## [TASK GOAL]
From the first line to the last, retype the data below exactly.

## [DATA]

-- ==== Sys2Proof/Laws/State.lean ====
section
/-! SUPPORT. One lemma for each field of each named update, true by rfl, so that no proof unfolds a record update. -/

namespace Sys2Proof.Machine

/-! ### Writers of `control`: every other register stays -/

@[simp] theorem Voice.setStop0_start (v : Voice) : v.setStop0.start = v.start := rfl
@[simp] theorem Voice.setStop0_endPos (v : Voice) : v.setStop0.endPos = v.endPos := rfl
@[simp] theorem Voice.setStop0_accumulator (v : Voice) : v.setStop0.accumulator = v.accumulator := rfl
@[simp] theorem Voice.setStop0_freqcount (v : Voice) : v.setStop0.freqcount = v.freqcount := rfl
@[simp] theorem Voice.setStop0_leftVolume (v : Voice) : v.setStop0.leftVolume = v.leftVolume := rfl
@[simp] theorem Voice.setStop0_leftRamp (v : Voice) : v.setStop0.leftRamp = v.leftRamp := rfl
@[simp] theorem Voice.setStop0_rightVolume (v : Voice) : v.setStop0.rightVolume = v.rightVolume := rfl
@[simp] theorem Voice.setStop0_rightRamp (v : Voice) : v.setStop0.rightRamp = v.rightRamp := rfl
@[simp] theorem Voice.setStop0_envelopeCount (v : Voice) : v.setStop0.envelopeCount = v.envelopeCount := rfl
@[simp] theorem Voice.setStop0_k1 (v : Voice) : v.setStop0.k1 = v.k1 := rfl
@[simp] theorem Voice.setStop0_k1Ramp (v : Voice) : v.setStop0.k1Ramp = v.k1Ramp := rfl
@[simp] theorem Voice.setStop0_k2 (v : Voice) : v.setStop0.k2 = v.k2 := rfl
@[simp] theorem Voice.setStop0_k2Ramp (v : Voice) : v.setStop0.k2Ramp = v.k2Ramp := rfl
@[simp] theorem Voice.setStop0_o1 (v : Voice) : v.setStop0.o1 = v.o1 := rfl
@[simp] theorem Voice.setStop0_o2 (v : Voice) : v.setStop0.o2 = v.o2 := rfl
@[simp] theorem Voice.setStop0_o3 (v : Voice) : v.setStop0.o3 = v.o3 := rfl
@[simp] theorem Voice.setStop0_o4 (v : Voice) : v.setStop0.o4 = v.o4 := rfl
@[simp] theorem Voice.setStop0_exbank (v : Voice) : v.setStop0.exbank = v.exbank := rfl
@[simp] theorem Voice.setStop0_filtcount (v : Voice) : v.setStop0.filtcount = v.filtcount := rfl

@[simp] theorem Voice.setIrq_start (v : Voice) (b : Bool) : (v.setIrq b).start = v.start := rfl
@[simp] theorem Voice.setIrq_endPos (v : Voice) (b : Bool) : (v.setIrq b).endPos = v.endPos := rfl
@[simp] theorem Voice.setIrq_accumulator (v : Voice) (b : Bool) : (v.setIrq b).accumulator = v.accumulator := rfl
@[simp] theorem Voice.setIrq_freqcount (v : Voice) (b : Bool) : (v.setIrq b).freqcount = v.freqcount := rfl
@[simp] theorem Voice.setIrq_leftVolume (v : Voice) (b : Bool) : (v.setIrq b).leftVolume = v.leftVolume := rfl
@[simp] theorem Voice.setIrq_leftRamp (v : Voice) (b : Bool) : (v.setIrq b).leftRamp = v.leftRamp := rfl
@[simp] theorem Voice.setIrq_rightVolume (v : Voice) (b : Bool) : (v.setIrq b).rightVolume = v.rightVolume := rfl
@[simp] theorem Voice.setIrq_rightRamp (v : Voice) (b : Bool) : (v.setIrq b).rightRamp = v.rightRamp := rfl
@[simp] theorem Voice.setIrq_envelopeCount (v : Voice) (b : Bool) : (v.setIrq b).envelopeCount = v.envelopeCount := rfl
@[simp] theorem Voice.setIrq_k1 (v : Voice) (b : Bool) : (v.setIrq b).k1 = v.k1 := rfl
@[simp] theorem Voice.setIrq_k1Ramp (v : Voice) (b : Bool) : (v.setIrq b).k1Ramp = v.k1Ramp := rfl
@[simp] theorem Voice.setIrq_k2 (v : Voice) (b : Bool) : (v.setIrq b).k2 = v.k2 := rfl
@[simp] theorem Voice.setIrq_k2Ramp (v : Voice) (b : Bool) : (v.setIrq b).k2Ramp = v.k2Ramp := rfl
@[simp] theorem Voice.setIrq_o1 (v : Voice) (b : Bool) : (v.setIrq b).o1 = v.o1 := rfl
@[simp] theorem Voice.setIrq_o2 (v : Voice) (b : Bool) : (v.setIrq b).o2 = v.o2 := rfl
@[simp] theorem Voice.setIrq_o3 (v : Voice) (b : Bool) : (v.setIrq b).o3 = v.o3 := rfl
@[simp] theorem Voice.setIrq_o4 (v : Voice) (b : Bool) : (v.setIrq b).o4 = v.o4 := rfl
@[simp] theorem Voice.setIrq_exbank (v : Voice) (b : Bool) : (v.setIrq b).exbank = v.exbank := rfl
@[simp] theorem Voice.setIrq_filtcount (v : Voice) (b : Bool) : (v.setIrq b).filtcount = v.filtcount := rfl

@[simp] theorem Voice.flipDir_start (v : Voice) : v.flipDir.start = v.start := rfl
@[simp] theorem Voice.flipDir_endPos (v : Voice) : v.flipDir.endPos = v.endPos := rfl
@[simp] theorem Voice.flipDir_accumulator (v : Voice) : v.flipDir.accumulator = v.accumulator := rfl
@[simp] theorem Voice.flipDir_freqcount (v : Voice) : v.flipDir.freqcount = v.freqcount := rfl
@[simp] theorem Voice.flipDir_leftVolume (v : Voice) : v.flipDir.leftVolume = v.leftVolume := rfl
@[simp] theorem Voice.flipDir_leftRamp (v : Voice) : v.flipDir.leftRamp = v.leftRamp := rfl
@[simp] theorem Voice.flipDir_rightVolume (v : Voice) : v.flipDir.rightVolume = v.rightVolume := rfl
@[simp] theorem Voice.flipDir_rightRamp (v : Voice) : v.flipDir.rightRamp = v.rightRamp := rfl
@[simp] theorem Voice.flipDir_envelopeCount (v : Voice) : v.flipDir.envelopeCount = v.envelopeCount := rfl
@[simp] theorem Voice.flipDir_k1 (v : Voice) : v.flipDir.k1 = v.k1 := rfl
@[simp] theorem Voice.flipDir_k1Ramp (v : Voice) : v.flipDir.k1Ramp = v.k1Ramp := rfl
@[simp] theorem Voice.flipDir_k2 (v : Voice) : v.flipDir.k2 = v.k2 := rfl
@[simp] theorem Voice.flipDir_k2Ramp (v : Voice) : v.flipDir.k2Ramp = v.k2Ramp := rfl
@[simp] theorem Voice.flipDir_o1 (v : Voice) : v.flipDir.o1 = v.o1 := rfl
@[simp] theorem Voice.flipDir_o2 (v : Voice) : v.flipDir.o2 = v.o2 := rfl
@[simp] theorem Voice.flipDir_o3 (v : Voice) : v.flipDir.o3 = v.o3 := rfl
@[simp] theorem Voice.flipDir_o4 (v : Voice) : v.flipDir.o4 = v.o4 := rfl
@[simp] theorem Voice.flipDir_exbank (v : Voice) : v.flipDir.exbank = v.exbank := rfl
@[simp] theorem Voice.flipDir_filtcount (v : Voice) : v.flipDir.filtcount = v.filtcount := rfl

## [WRITTEN ANSWER]
-- ==== Sys2Proof/Laws/State.lean ====
section
/-! SUPPORT. One lemma for each field of each named update, true by rfl, so that no proof unfolds a record update. -/

namespace Sys2Proof.Machine

/-! ### Writers of `control`: every other register stays -/

@[simp] theorem Voice.setStop0_start (v : Voice) : v.setStop0.start = v.start := rfl
@[simp] theorem Voice.setStop0_endPos (v : Voice) : v.setStop0.endPos = v.endPos := rfl
@[simp] theorem Voice.setStop0_accumulator (v : Voice) : v.setStop0.accumulator = v.accumulator := rfl
@[simp] theorem Voice.setStop0_freqcount (v : Voice) : v.setStop0.freqcount = v.freqcount := rfl
@[simp] theorem Voice.setStop0_leftVolume (v : Voice) : v.setStop0.leftVolume = v.leftVolume := rfl
@[simp] theorem Voice.setStop0_leftRamp (v : Voice) : v.setStop0.leftRamp = v.leftRamp := rfl
@[simp] theorem Voice.setStop0_rightVolume (v : Voice) : v.setStop0.rightVolume = v.rightVolume := rfl
@[simp] theorem Voice.setStop0_rightRamp (v : Voice) : v.setStop0.rightRamp = v.rightRamp := rfl
@[simp] theorem Voice.setStop0_envelopeCount (v : Voice) : v.setStop0.envelopeCount = v.envelopeCount := rfl
@[simp] theorem Voice.setStop0_k1 (v : Voice) : v.setStop0.k1 = v.k1 := rfl
@[simp] theorem Voice.setStop0_k1Ramp (v : Voice) : v.setStop0.k1Ramp = v.k1Ramp := rfl
@[simp] theorem Voice.setStop0_k2 (v : Voice) : v.setStop0.k2 = v.k2 := rfl
@[simp] theorem Voice.setStop0_k2Ramp (v : Voice) : v.setStop0.k2Ramp = v.k2Ramp := rfl
@[simp] theorem Voice.setStop0_o1 (v : Voice) : v.setStop0.o1 = v.o1 := rfl
@[simp] theorem Voice.setStop0_o2 (v : Voice) : v.setStop0.o2 = v.o2 := rfl
@[simp] theorem Voice.setStop0_o3 (v : Voice) : v.setStop0.o3 = v.o3 := rfl
@[simp] theorem Voice.setStop0_o4 (v : Voice) : v.setStop0.o4 = v.o4 := rfl
@[simp] theorem Voice.setStop0_exbank (v : Voice) : v.setStop0.exbank = v.exbank := rfl
@[simp] theorem Voice.setStop0_filtcount (v : Voice) : v.setStop0.filtcount = v.filtcount := rfl

@[simp] theorem Voice.setIrq_start (v : Voice) (b : Bool) : (v.setIrq b).start = v.start := rfl
@[simp] theorem Voice.setIrq_endPos (v : Voice) (b : Bool) : (v.setIrq b).endPos = v.endPos := rfl
@[simp] theorem Voice.setIrq_accumulator (v : Voice) (b : Bool) : (v.setIrq b).accumulator = v.accumulator := rfl
@[simp] theorem Voice.setIrq_freqcount (v : Voice) (b : Bool) : (v.setIrq b).freqcount = v.freqcount := rfl
@[simp] theorem Voice.setIrq_leftVolume (v : Voice) (b : Bool) : (v.setIrq b).leftVolume = v.leftVolume := rfl
@[simp] theorem Voice.setIrq_leftRamp (v : Voice) (b : Bool) : (v.setIrq b).leftRamp = v.leftRamp := rfl
@[simp] theorem Voice.setIrq_rightVolume (v : Voice) (b : Bool) : (v.setIrq b).rightVolume = v.rightVolume := rfl
@[simp] theorem Voice.setIrq_rightRamp (v : Voice) (b : Bool) : (v.setIrq b).rightRamp = v.rightRamp := rfl
@[simp] theorem Voice.setIrq_envelopeCount (v : Voice) (b : Bool) : (v.setIrq b).envelopeCount = v.envelopeCount := rfl
@[simp] theorem Voice.setIrq_k1 (v : Voice) (b : Bool) : (v.setIrq b).k1 = v.k1 := rfl
@[simp] theorem Voice.setIrq_k1Ramp (v : Voice) (b : Bool) : (v.setIrq b).k1Ramp = v.k1Ramp := rfl
@[simp] theorem Voice.setIrq_k2 (v : Voice) (b : Bool) : (v.setIrq b).k2 = v.k2 := rfl
@[simp] theorem Voice.setIrq_k2Ramp (v : Voice) (b : Bool) : (v.setIrq b).k2Ramp = v.k2Ramp := rfl
@[simp] theorem Voice.setIrq_o1 (v : Voice) (b : Bool) : (v.setIrq b).o1 = v.o1 := rfl
@[simp] theorem Voice.setIrq_o2 (v : Voice) (b : Bool) : (v.setIrq b).o2 = v.o2 := rfl
@[simp] theorem Voice.setIrq_o3 (v : Voice) (b : Bool) : (v.setIrq b).o3 = v.o3 := rfl
@[simp] theorem Voice.setIrq_o4 (v : Voice) (b : Bool) : (v.setIrq b).o4 = v.o4 := rfl
@[simp] theorem Voice.setIrq_exbank (v : Voice) (b : Bool) : (v.setIrq b).exbank = v.exbank := rfl
@[simp] theorem Voice.setIrq_filtcount (v : Voice) (b : Bool) : (v.setIrq b).filtcount = v.filtcount := rfl

@[simp] theorem Voice.flipDir_start (v : Voice) : v.flipDir.start = v.start := rfl
@[simp] theorem Voice.flipDir_endPos (v : Voice) : v.flipDir.endPos = v.endPos := rfl
@[simp] theorem Voice.flipDir_accumulator (v : Voice) : v.flipDir.accumulator = v.accumulator := rfl
@[simp] theorem Voice.flipDir_freqcount (v : Voice) : v.flipDir.freqcount = v.freqcount := rfl
@[simp] theorem Voice.flipDir_leftVolume (v : Voice) : v.flipDir.leftVolume = v.leftVolume := rfl
@[simp] theorem Voice.flipDir_leftRamp (v : Voice) : v.flipDir.leftRamp = v.leftRamp := rfl
@[simp] theorem Voice.flipDir_rightVolume (v : Voice) : v.flipDir.rightVolume = v.rightVolume := rfl
@[simp] theorem Voice.flipDir_rightRamp (v : Voice) : v.flipDir.rightRamp = v.rightRamp := rfl
@[simp] theorem Voice.flipDir_envelopeCount (v : Voice) : v.flipDir.envelopeCount = v.envelopeCount := rfl
@[simp] theorem Voice.flipDir_k1 (v : Voice) : v.flipDir.k1 = v.k1 := rfl
@[simp] theorem Voice.flipDir_k1Ramp (v : Voice) : v.flipDir.k1Ramp = v.k1Ramp := rfl
@[simp] theorem Voice.flipDir_k2 (v : Voice) : v.flipDir.k2 = v.k2 := rfl
@[simp] theorem Voice.flipDir_k2Ramp (v : Voice) : v.flipDir.k2Ramp = v.k2Ramp := rfl
@[simp] theorem Voice.flipDir_o1 (v : Voice) : v.flipDir.o1 = v.o1 := rfl
@[simp] theorem Voice.flipDir_o2 (v : Voice) : v.flipDir.o2 = v.o2 := rfl
@[simp] theorem Voice.flipDir_o3 (v : Voice) : v.flipDir.o3 = v.o3 := rfl
@[simp] theorem Voice.flipDir_o4 (v : Voice) : v.flipDir.o4 = v.o4 := rfl
@[simp] theorem Voice.flipDir_exbank (v : Voice) : v.flipDir.exbank = v.exbank := rfl
@[simp] theorem Voice.flipDir_filtcount (v : Voice) : v.flipDir.filtcount = v.filtcount := rfl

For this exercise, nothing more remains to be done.